/-! ### modRfe -/

@[simp] theorem State.modRfe_clock (s : State) (r : Nat) (f : Rfe → Rfe) : (s.modRfe r f).clock = s.clock := rfl
@[simp] theorem State.modRfe_bf (s : State) (r : Nat) (f : Rfe → Rfe) : (s.modRfe r f).bf = s.bf := rfl
@[simp] theorem State.modRfe_mem (s : State) (r : Nat) (f : Rfe → Rfe) : (s.modRfe r f).mem = s.mem := rfl
@[simp] theorem State.modRfe_spc (s : State) (r : Nat) (f : Rfe → Rfe) : (s.modRfe r f).spc = s.spc := rfl
@[simp] theorem State.modRfe_spire (s : State) (r : Nat) (f : Rfe → Rfe) : (s.modRfe r f).spire = s.spire := rfl
@[simp] theorem State.modRfe_ports (s : State) (r : Nat) (f : Rfe → Rfe) : (s.modRfe r f).ports = s.ports := rfl
@[simp] theorem State.modRfe_cams (s : State) (r : Nat) (f : Rfe → Rfe) : (s.modRfe r f).cams = s.cams := rfl
@[simp] theorem State.modRfe_genlock (s : State) (r : Nat) (f : Rfe → Rfe) : (s.modRfe r f).genlock = s.genlock := rfl
@[simp] theorem State.modRfe_scu (s : State) (r : Nat) (f : Rfe → Rfe) : (s.modRfe r f).scu = s.scu := rfl
@[simp] theorem State.modRfe_rfe (s : State) (r : Nat) (f : Rfe → Rfe) : (s.modRfe r f).rfe = s.rfe.mod r f := rfl
@[simp] theorem State.modRfe_egress (s : State) (r : Nat) (f : Rfe → Rfe) : (s.modRfe r f).egress = s.egress := rfl
@[simp] theorem State.modRfe_sne (s : State) (r : Nat) (f : Rfe → Rfe) : (s.modRfe r f).sne = s.sne := rfl
@[simp] theorem State.modRfe_vis (s : State) (r : Nat) (f : Rfe → Rfe) : (s.modRfe r f).vis = s.vis := rfl
@[simp] theorem State.modRfe_pci (s : State) (r : Nat) (f : Rfe → Rfe) : (s.modRfe r f).pci = s.pci := rfl
@[simp] theorem State.modRfe_peer (s : State) (r : Nat) (f : Rfe → Rfe) : (s.modRfe r f).peer = s.peer := rfl
@[simp] theorem State.modRfe_imports (s : State) (r : Nat) (f : Rfe → Rfe) : (s.modRfe r f).imports = s.imports := rfl
@[simp] theorem State.modRfe_ctrMaps (s : State) (r : Nat) (f : Rfe → Rfe) : (s.modRfe r f).ctrMaps = s.ctrMaps := rfl
@[simp] theorem State.modRfe_field (s : State) (r : Nat) (f : Rfe → Rfe) : (s.modRfe r f).field = s.field := rfl
@[simp] theorem State.modRfe_lantern (s : State) (r : Nat) (f : Rfe → Rfe) : (s.modRfe r f).lantern = s.lantern := rfl
@[simp] theorem State.modRfe_reliab (s : State) (r : Nat) (f : Rfe → Rfe) : (s.modRfe r f).reliab = s.reliab := rfl
@[simp] theorem State.modRfe_watch (s : State) (r : Nat) (f : Rfe → Rfe) : (s.modRfe r f).watch = s.watch := rfl
@[simp] theorem State.modRfe_fuses (s : State) (r : Nat) (f : Rfe → Rfe) : (s.modRfe r f).fuses = s.fuses := rfl
@[simp] theorem State.modRfe_flash (s : State) (r : Nat) (f : Rfe → Rfe) : (s.modRfe r f).flash = s.flash := rfl
@[simp] theorem State.modRfe_power (s : State) (r : Nat) (f : Rfe → Rfe) : (s.modRfe r f).power = s.power := rfl
@[simp] theorem State.modRfe_resets (s : State) (r : Nat) (f : Rfe → Rfe) : (s.modRfe r f).resets = s.resets := rfl
@[simp] theorem State.modRfe_straps (s : State) (r : Nat) (f : Rfe → Rfe) : (s.modRfe r f).straps = s.straps := rfl
@[simp] theorem State.modRfe_out (s : State) (r : Nat) (f : Rfe → Rfe) : (s.modRfe r f).out = s.out := rfl
@[simp] theorem State.modRfe_fresh (s : State) (r : Nat) (f : Rfe → Rfe) : (s.modRfe r f).fresh = s.fresh := rfl
@[simp] theorem State.modRfe_pending (s : State) (r : Nat) (f : Rfe → Rfe) : (s.modRfe r f).pending = s.pending := rfl
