/-- Every command answers a next state (JTAG_DEBUG_COMMAND with debug access closed); it keeps the queue, the straps and the timebase of the command's time, the
canonical form of the stores, the field die where it does not act on it, and the fuses unless it is FIRMWARE_READY. -/
theorem exec_keeps (c : Instr) (s : State) (h : ∀ t, c = .jtagDebugCommand t → s.fuses.debugOpen = false) :
    ∃ t s1, exec c s = .next s1 ∧ Keeps (!onFieldDie c) (!blowsFuses c) (s.at t) s1 := by
  cases c with
  | anchorEvent t g => exact ⟨t, execAnchorEvent_keeps t g s⟩
  | nodeDispatch t ix u ue => exact ⟨t, execNodeDispatch_keeps t ix u ue s⟩
  | beaconSignal t b inc u => exact ⟨t, execBeaconSignal_keeps t b inc u s⟩
  | nodeComplete t ix => exact ⟨t, execNodeComplete_keeps t ix s⟩
  | deadlineMiss t ix => exact ⟨t, execDeadlineMiss_keeps t ix s⟩
  | fusedStageResume t ix k => exact ⟨t, execFusedStageResume_keeps t ix k s⟩
  | nodeFault t ix status => exact ⟨t, execNodeFault_keeps t ix status s⟩
  | cancel t p => exact ⟨t, execCancel_keeps t p s⟩
  | cancelDrainComplete t ix => exact ⟨t, execCancelDrainComplete_keeps t ix s⟩
  | multicastUnitWrite t g r => exact ⟨t, execMulticastUnitWrite_keeps t g r s⟩
  | gapMarkerWrite t g r => exact ⟨t, execGapMarkerWrite_keeps t g r s⟩
  | holdLimitExpiry t g r => exact ⟨t, execHoldLimitExpiry_keeps t g r s⟩
  | belfryLockstepMismatch t => exact ⟨t, execBelfryLockstepMismatch_keeps t s⟩
  | parkDrainComplete t g => exact ⟨t, execParkDrainComplete_keeps t g s⟩
  | dmaWorkItemStart t e o => exact ⟨t, execDmaWorkItemStart_keeps t e o s⟩
  | dmaRequestIssue t e write => exact ⟨t, execDmaRequestIssue_keeps t e write s⟩
  | dmaRequestComplete t e tag o corrected ext => exact ⟨t, execDmaRequestComplete_keeps t e tag o corrected ext s⟩
  | dmaChunkWriteStart t e => exact ⟨t, execDmaChunkWriteStart_keeps t e s⟩
  | dmaChunkComplete t e => exact ⟨t, execDmaChunkComplete_keeps t e s⟩
  | fetchAdd t init a size v user err => exact ⟨t, execFetchAdd_keeps t init a size v user err s⟩
  | workCounterWrite t init a bs => exact ⟨t, execWorkCounterWrite_keeps t init a bs s⟩
  | reductionJobStart t ix k => exact ⟨t, execReductionJobStart_keeps t ix k s⟩
  | reductionPartialAdd t slot err => exact ⟨t, execReductionPartialAdd_keeps t slot err s⟩
  | memoryInterfaceLoss t m => exact ⟨t, execMemoryInterfaceLoss_keeps t m s⟩
  | memCfgLock t m => exact ⟨t, execMemCfgLock_keeps t m s⟩
  | macroStart t ix k => exact ⟨t, execMacroStart_keeps t ix k s⟩
  | tileClaim t ix k core err reply => exact ⟨t, execTileClaim_keeps t ix k core err reply s⟩
  | tileStart t core q fetch => exact ⟨t, execTileStart_keeps t core q fetch s⟩
  | arrayPassIssue t core q cycle err addr => exact ⟨t, execArrayPassIssue_keeps t core q cycle err addr s⟩
  | groupDrain t core q err addr => exact ⟨t, execGroupDrain_keeps t core q err addr s⟩
  | groupWriteOutRetire t core q => exact ⟨t, execGroupWriteOutRetire_keeps t core q s⟩
  | mmvExecute t core err addr => exact ⟨t, execMmvExecute_keeps t core err addr s⟩
  | arrayParityError t core e => exact ⟨t, execArrayParityError_keeps t core e s⟩
  | arraySelftestComplete t a r => exact ⟨t, execArraySelftestComplete_keeps t a r s⟩
  | spareRowSwitch t a => exact ⟨t, execSpareRowSwitch_keeps t a s⟩
  | periodicSelftest t a => exact ⟨t, execPeriodicSelftest_keeps t a s⟩
  | quadrantModeExit t core => exact ⟨t, execQuadrantModeExit_keeps t core s⟩
  | splitkDrainStart t ix k => exact ⟨t, execSplitkDrainStart_keeps t ix k s⟩
  | quantVerdict t ix k => exact ⟨t, execQuantVerdict_keeps t ix k s⟩
  | wideFlagWrite t ix k => exact ⟨t, execWideFlagWrite_keeps t ix k s⟩
  | csi2PacketReceive t p k => exact ⟨t, execCsi2PacketReceive_keeps t p k s⟩
  | sensorFrameStart t c sensorFn => exact ⟨t, execSensorFrameStart_keeps t c sensorFn s⟩
  | sensorFrameEnd t c => exact ⟨t, execSensorFrameEnd_keeps t c s⟩
  | frameTimeout t c => exact ⟨t, execFrameTimeout_keeps t c s⟩
  | genlockAnchor t lead => exact ⟨t, execGenlockAnchor_keeps t lead s⟩
  | rfeLineRead t r err => exact ⟨t, execRfeLineRead_keeps t r err s⟩
  | cameraBind t p => exact ⟨t, execCameraBind_keeps t p s⟩
  | cameraUnbind t p => exact ⟨t, execCameraUnbind_keeps t p s⟩
  | portLockTimeout t c => exact ⟨t, execPortLockTimeout_keeps t c s⟩
  | sensorPortFailure t u => exact ⟨t, execSensorPortFailure_keeps t u s⟩
  | exposure t p => exact ⟨t, execExposure_keeps t p s⟩
  | scuReqWrite t e a b => exact ⟨t, execScuReqWrite_keeps t e a b s⟩
  | exposureSequenceIssue t bus => exact ⟨t, execExposureSequenceIssue_keeps t bus s⟩
  | i3cTransactionComplete t bus nack data => exact ⟨t, execI3cTransactionComplete_keeps t bus nack data s⟩
  | i3cBusTimeout t bus => exact ⟨t, execI3cBusTimeout_keeps t bus s⟩
  | exposureSequenceComplete t c => exact ⟨t, execExposureSequenceComplete_keeps t c s⟩
  | i3cInBandInterrupt t bus addr => exact ⟨t, execI3cInBandInterrupt_keeps t bus addr s⟩
  | imuSample t base entries rates accels => exact ⟨t, execImuSample_keeps t base entries rates accels s⟩
  | sensorXfer t p => exact ⟨t, execSensorXfer_keeps t p s⟩
  | psetSubmit t p => exact ⟨t, execPsetSubmit_keeps t p s⟩
  | rfePsetSubmitWrite t e r off b => exact ⟨t, execRfePsetSubmitWrite_keeps t e r off b s⟩
  | psetLoadStart t r => exact ⟨t, execPsetLoadStart_keeps t r s⟩
  | psetLoadComplete t r => exact ⟨t, execPsetLoadComplete_keeps t r s⟩
  | tapConfig t p => exact ⟨t, execTapConfig_keeps t p s⟩
  | tapRowGroupWrite t r tap bad trunc => exact ⟨t, execTapRowGroupWrite_keeps t r tap bad trunc s⟩
  | statsBlockComplete t r => exact ⟨t, execStatsBlockComplete_keeps t r s⟩
  | metadataRecordWrite t r => exact ⟨t, execMetadataRecordWrite_keeps t r s⟩
  | rowGroupDeadline t c => exact ⟨t, execRowGroupDeadline_keeps t c s⟩
  | sneUnitStart t n => exact ⟨t, execSneUnitStart_keeps t n s⟩
  | sneUnitComplete t n group stripe => exact ⟨t, execSneUnitComplete_keeps t n group stripe s⟩
  | networkBind t p layers => exact ⟨t, execNetworkBind_keeps t p layers s⟩
  | networkWeightLoadComplete t c => exact ⟨t, execNetworkWeightLoadComplete_keeps t c s⟩
  | networkUnbind t p => exact ⟨t, execNetworkUnbind_keeps t p s⟩
  | sneFault t n f => exact ⟨t, execSneFault_keeps t n f s⟩
  | sneWeightReloadComplete t n image => exact ⟨t, execSneWeightReloadComplete_keeps t n image s⟩
  | visionOperationStart t u => exact ⟨t, execVisionOperationStart_keeps t u s⟩
  | visionBandComplete t u err => exact ⟨t, execVisionBandComplete_keeps t u err s⟩
  | visionOperationComplete t u => exact ⟨t, execVisionOperationComplete_keeps t u s⟩
  | visionParityError t u => exact ⟨t, execVisionParityError_keeps t u s⟩
  | visionSelftestComplete t u pass => exact ⟨t, execVisionSelftestComplete_keeps t u pass s⟩
  | checkMode t p => exact ⟨t, execCheckMode_keeps t p s⟩
  | functionLevelReset t => exact ⟨t, execFunctionLevelReset_keeps t s⟩
  | bar4Access t off n data => exact ⟨t, execBar4Access_keeps t off n data s⟩
  | pciBar4BaseWrite t v => exact ⟨t, execPciBar4BaseWrite_keeps t v s⟩
  | pciIntStatusClear t hi mask => exact ⟨t, execPciIntStatusClear_keeps t hi mask s⟩
  | registerWrite t host space off x => exact ⟨t, execRegisterWrite_keeps t host space off x s⟩
  | mbxEnable t p v => exact ⟨t, execMbxEnable_keeps t p v s⟩
  | mbxDisable t p v => exact ⟨t, execMbxDisable_keeps t p v s⟩
  | mbxReqDoorbell t p tail writes => exact ⟨t, execMbxReqDoorbell_keeps t p tail writes s⟩
  | mbxRspHeadWrite t p head => exact ⟨t, execMbxRspHeadWrite_keeps t p head s⟩
  | mailboxRequestTake t => exact ⟨t, execMailboxRequestTake_keeps t s⟩
  | identify t p => exact ⟨t, execIdentify_keeps t p s⟩
  | getState t p => exact ⟨t, execGetState_keeps t p s⟩
  | setEvents t p => exact ⟨t, execSetEvents_keeps t p s⟩
  | resetFull t p => exact ⟨t, execResetFull_keeps t p s⟩
  | resetWarm t p => exact ⟨t, execResetWarm_keeps t p s⟩
  | graphAdmit t p image => exact ⟨t, execGraphAdmit_keeps t p image s⟩
  | graphPark t p => exact ⟨t, execGraphPark_keeps t p s⟩
  | graphRestore t p => exact ⟨t, execGraphRestore_keeps t p s⟩
  | graphStop t p => exact ⟨t, execGraphStop_keeps t p s⟩
  | contextRead t p => exact ⟨t, execContextRead_keeps t p s⟩
  | setCache t p => exact ⟨t, execSetCache_keeps t p s⟩
  | hostWindow t p => exact ⟨t, execHostWindow_keeps t p s⟩
  | dmaCopy t p => exact ⟨t, execDmaCopy_keeps t p s⟩
  | telemetry t p => exact ⟨t, execTelemetry_keeps t p s⟩
  | logRead t p => exact ⟨t, execLogRead_keeps t p s⟩
  | selftest t p => exact ⟨t, execSelftest_keeps t p s⟩
  | fwWrite t p => exact ⟨t, execFwWrite_keeps t p s⟩
  | fwCommit t p => exact ⟨t, execFwCommit_keeps t p s⟩
  | d3hotEntry t => exact ⟨t, execD3hotEntry_keeps t s⟩
  | d0Return t => exact ⟨t, execD0Return_keeps t s⟩
  | firmwareReady t fails => exact ⟨t, execFirmwareReady_keeps t fails s⟩
  | portUp t p => exact ⟨t, execPortUp_keeps t p s⟩
  | portDown t p => exact ⟨t, execPortDown_keeps t p s⟩
  | importEntry t p => exact ⟨t, execImport_keeps t p s⟩
  | counterMap t p => exact ⟨t, execCounterMap_keeps t p s⟩
  | peerTrainingComplete t k neighbour lanes half => exact ⟨t, execPeerTrainingComplete_keeps t k neighbour lanes half s⟩
  | peerTrainingTimeout t k => exact ⟨t, execPeerTrainingTimeout_keeps t k s⟩
  | peerFlitError t k => exact ⟨t, execPeerFlitError_keeps t k s⟩
  | peerRetrainTimeout t k => exact ⟨t, execPeerRetrainTimeout_keeps t k s⟩
  | remoteSignal t k imp inc => exact ⟨t, execRemoteSignal_keeps t k imp inc s⟩
  | remoteCounterOp t k imp v err => exact ⟨t, execRemoteCounterOp_keeps t k imp v err s⟩
  | peerRemoteAccess t k a n data => exact ⟨t, execPeerRemoteAccess_keeps t k a n data s⟩
  | remoteRequestTimeout t w n => exact ⟨t, execRemoteRequestTimeout_keeps t w n s⟩
  | relayUnit t k => exact ⟨t, execRelayUnit_keeps t k s⟩
  | motorSetpoint t f => exact ⟨t, execMotorSetpoint_keeps t f s⟩
  | coolerSetpoint t f => exact ⟨t, execCoolerSetpoint_keeps t f s⟩
  | configWrite t f => exact ⟨t, execConfigWrite_keeps t f s⟩
  | controlDisable t f => exact ⟨t, execControlDisable_keeps t f s⟩
  | controlEnable t f => exact ⟨t, execControlEnable_keeps t f s⟩
  | controlClearTrip t f => exact ⟨t, execControlClearTrip_keeps t f s⟩
  | controlSetPosition t f => exact ⟨t, execControlSetPosition_keeps t f s⟩
  | linkAck t f => exact ⟨t, execLinkAck_keeps t f s⟩
  | loopStep t ins => exact ⟨t, execLoopStep_keeps t ins s⟩
  | watchdogExpiry t ch => exact ⟨t, execWatchdogExpiry_keeps t ch s⟩
  | limitTrip t ch positive => exact ⟨t, execLimitTrip_keeps t ch positive s⟩
  | overcurrentTrip t ch => exact ⟨t, execOvercurrentTrip_keeps t ch s⟩
  | vfieldUndervoltageTrip t => exact ⟨t, execVfieldUndervoltageTrip_keeps t s⟩
  | lanternResetRelease t mv => exact ⟨t, execLanternResetRelease_keeps t mv s⟩
  | lanternResetEntry t => exact ⟨t, execLanternResetEntry_keeps t s⟩
  | lanternSelftestComplete t pass => exact ⟨t, execLanternSelftestComplete_keeps t pass s⟩
  | channelStatusSend t ch => exact ⟨t, execChannelStatusSend_keeps t ch s⟩
  | linkStatusSend t mv temp => exact ⟨t, execLinkStatusSend_keeps t mv temp s⟩
  | fieldStatusReceive t f => exact ⟨t, execFieldStatusReceive_keeps t f s⟩
  | fieldAckReceive t f => exact ⟨t, execFieldAckReceive_keeps t f s⟩
  | fieldEventReceive t f => exact ⟨t, execFieldEventReceive_keeps t f s⟩
  | linkStatusReceive t f => exact ⟨t, execLinkStatusReceive_keeps t f s⟩
  | fieldAckTimeout t => exact ⟨t, execFieldAckTimeout_keeps t s⟩
  | fieldLinkDown t => exact ⟨t, execFieldLinkDown_keeps t s⟩
  | fieldRecordSend t => exact ⟨t, execFieldRecordSend_keeps t s⟩
  | fieldConfigConfigure t p => exact ⟨t, execFieldConfigConfigure_keeps t p s⟩
  | fieldConfigControl t p => exact ⟨t, execFieldConfigControl_keeps t p s⟩
  | fieldConfigRead t p => exact ⟨t, execFieldConfigRead_keeps t p s⟩
  | scrubRead t w err last => exact ⟨t, execScrubRead_keeps t w err last s⟩
  | dramScrubRead t m a w err last => exact ⟨t, execDramScrubRead_keeps t m a w err last s⟩
  | watchtowerFetchTrap t page hashOk => exact ⟨t, execWatchtowerFetchTrap_keeps t page hashOk s⟩
  | dmaEngineFailure t e => exact ⟨t, execDmaEngineFailure_keeps t e s⟩
  | fatalCondition t c => exact ⟨t, execFatalCondition_keeps t c s⟩
  | resetRelease t => exact ⟨t, execResetRelease_keeps t s⟩
  | bootImageVerified t => exact ⟨t, execBootImageVerified_keeps t s⟩
  | temperatureSample t temps => exact ⟨t, execTemperatureSample_keeps t temps s⟩
  | throttleStep t st => exact ⟨t, execThrottleStep_keeps t st s⟩
  | voltageSample t mv => exact ⟨t, execVoltageSample_keeps t mv s⟩
  | ppsEdge t => exact ⟨t, execPpsEdge_keeps t s⟩
  | ppsLoss t => exact ⟨t, execPpsLoss_keeps t s⟩
  | devtimeRead t p => exact ⟨t, execDevtimeRead_keeps t p s⟩
  | devtimeStep t p => exact ⟨t, execDevtimeStep_keeps t p s⟩
  | devtimeSlew t p => exact ⟨t, execDevtimeSlew_keeps t p s⟩
  | devtimePps t p => exact ⟨t, execDevtimePps_keeps t p s⟩
  | wtDevtimeRead t => exact ⟨t, execWtDevtimeRead_keeps t s⟩
  | prtCommit t v => exact ⟨t, execPrtCommit_keeps t v s⟩
  | jtagDebugCommand t => exact ⟨t, execJtagDebugCommand_keeps t s (by rw [State.at_fuses]; exact h t rfl)⟩
  | watchtowerWatchdogExpiry t => exact ⟨t, execWatchtowerWatchdogExpiry_keeps t s⟩
  | watchtowerLockstepMismatch t => exact ⟨t, execWatchtowerLockstepMismatch_keeps t s⟩
  | powerOnReset t => exact ⟨t, execPowerOnReset_keeps t s⟩
  | supplyFailure t => exact ⟨t, execSupplyFailure_keeps t s⟩
  | resetNAssert t => exact ⟨t, execResetNAssert_keeps t s⟩
  | perstNAssert t => exact ⟨t, execPerstNAssert_keeps t s⟩
  | refclkSysLoss t => exact ⟨t, execRefclkSysLoss_keeps t s⟩
  | pcieRefclkLoss t => exact ⟨t, execPcieRefclkLoss_keeps t s⟩
  | plRefclkLoss t => exact ⟨t, execPlRefclkLoss_keeps t s⟩
  | xtal32kLoss t => exact ⟨t, execXtal32kLoss_keeps t s⟩
  | dvfsChange t st point => exact ⟨t, execDvfsChange_keeps t st point s⟩
  | dvfsVoutSettled t st mv => exact ⟨t, execDvfsVoutSettled_keeps t st mv s⟩
  | dvfsRelockComplete t st => exact ⟨t, execDvfsRelockComplete_keeps t st s⟩
  | pmbusFault t st => exact ⟨t, execPmbusFault_keeps t st s⟩
  | unitUngateComplete t u => exact ⟨t, execUnitUngateComplete_keeps t u s⟩
  | calibrationMeasureComplete t b rs codes => exact ⟨t, execCalibrationMeasureComplete_keeps t b rs codes s⟩
  | calibrationApply t b => exact ⟨t, execCalibrationApply_keeps t b s⟩
  | calibrationNoGap t b => exact ⟨t, execCalibrationNoGap_keeps t b s⟩
  | calibrationRemeasure t b => exact ⟨t, execCalibrationRemeasure_keeps t b s⟩
  | maintenanceWindow t m => exact ⟨t, execMaintenanceWindow_keeps t m s⟩
  | zqCalibration t m => exact ⟨t, execZqCalibration_keeps t m s⟩
  | calRead t p => exact ⟨t, execCalRead_keeps t p s⟩
  | calWrite t p => exact ⟨t, execCalWrite_keeps t p s⟩
  | sensorPortLock t p => exact ⟨t, execSensorPortLock_keeps t p s⟩
  | peerRetrainComplete t k => exact ⟨t, execPeerRetrainComplete_keeps t k s⟩
  | flashWriteComplete t ok => exact ⟨t, execFlashWriteComplete_keeps t ok s⟩
  | supplyRestore t => exact ⟨t, execSupplyRestore_keeps t s⟩
  | refclkSysRestore t => exact ⟨t, execRefclkSysRestore_keeps t s⟩
  | pcieCompletionTimeout t w => exact ⟨t, execPcieCompletionTimeout_keeps t w s⟩
  | fieldFrameDiscard t toLantern f => exact ⟨t, execFieldFrameDiscard_keeps t toLantern f s⟩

----------

WORK TO COMPLETE:
State how many lines of the entries above include the word "addr", offering no text other than the number.

THE ANSWER:
4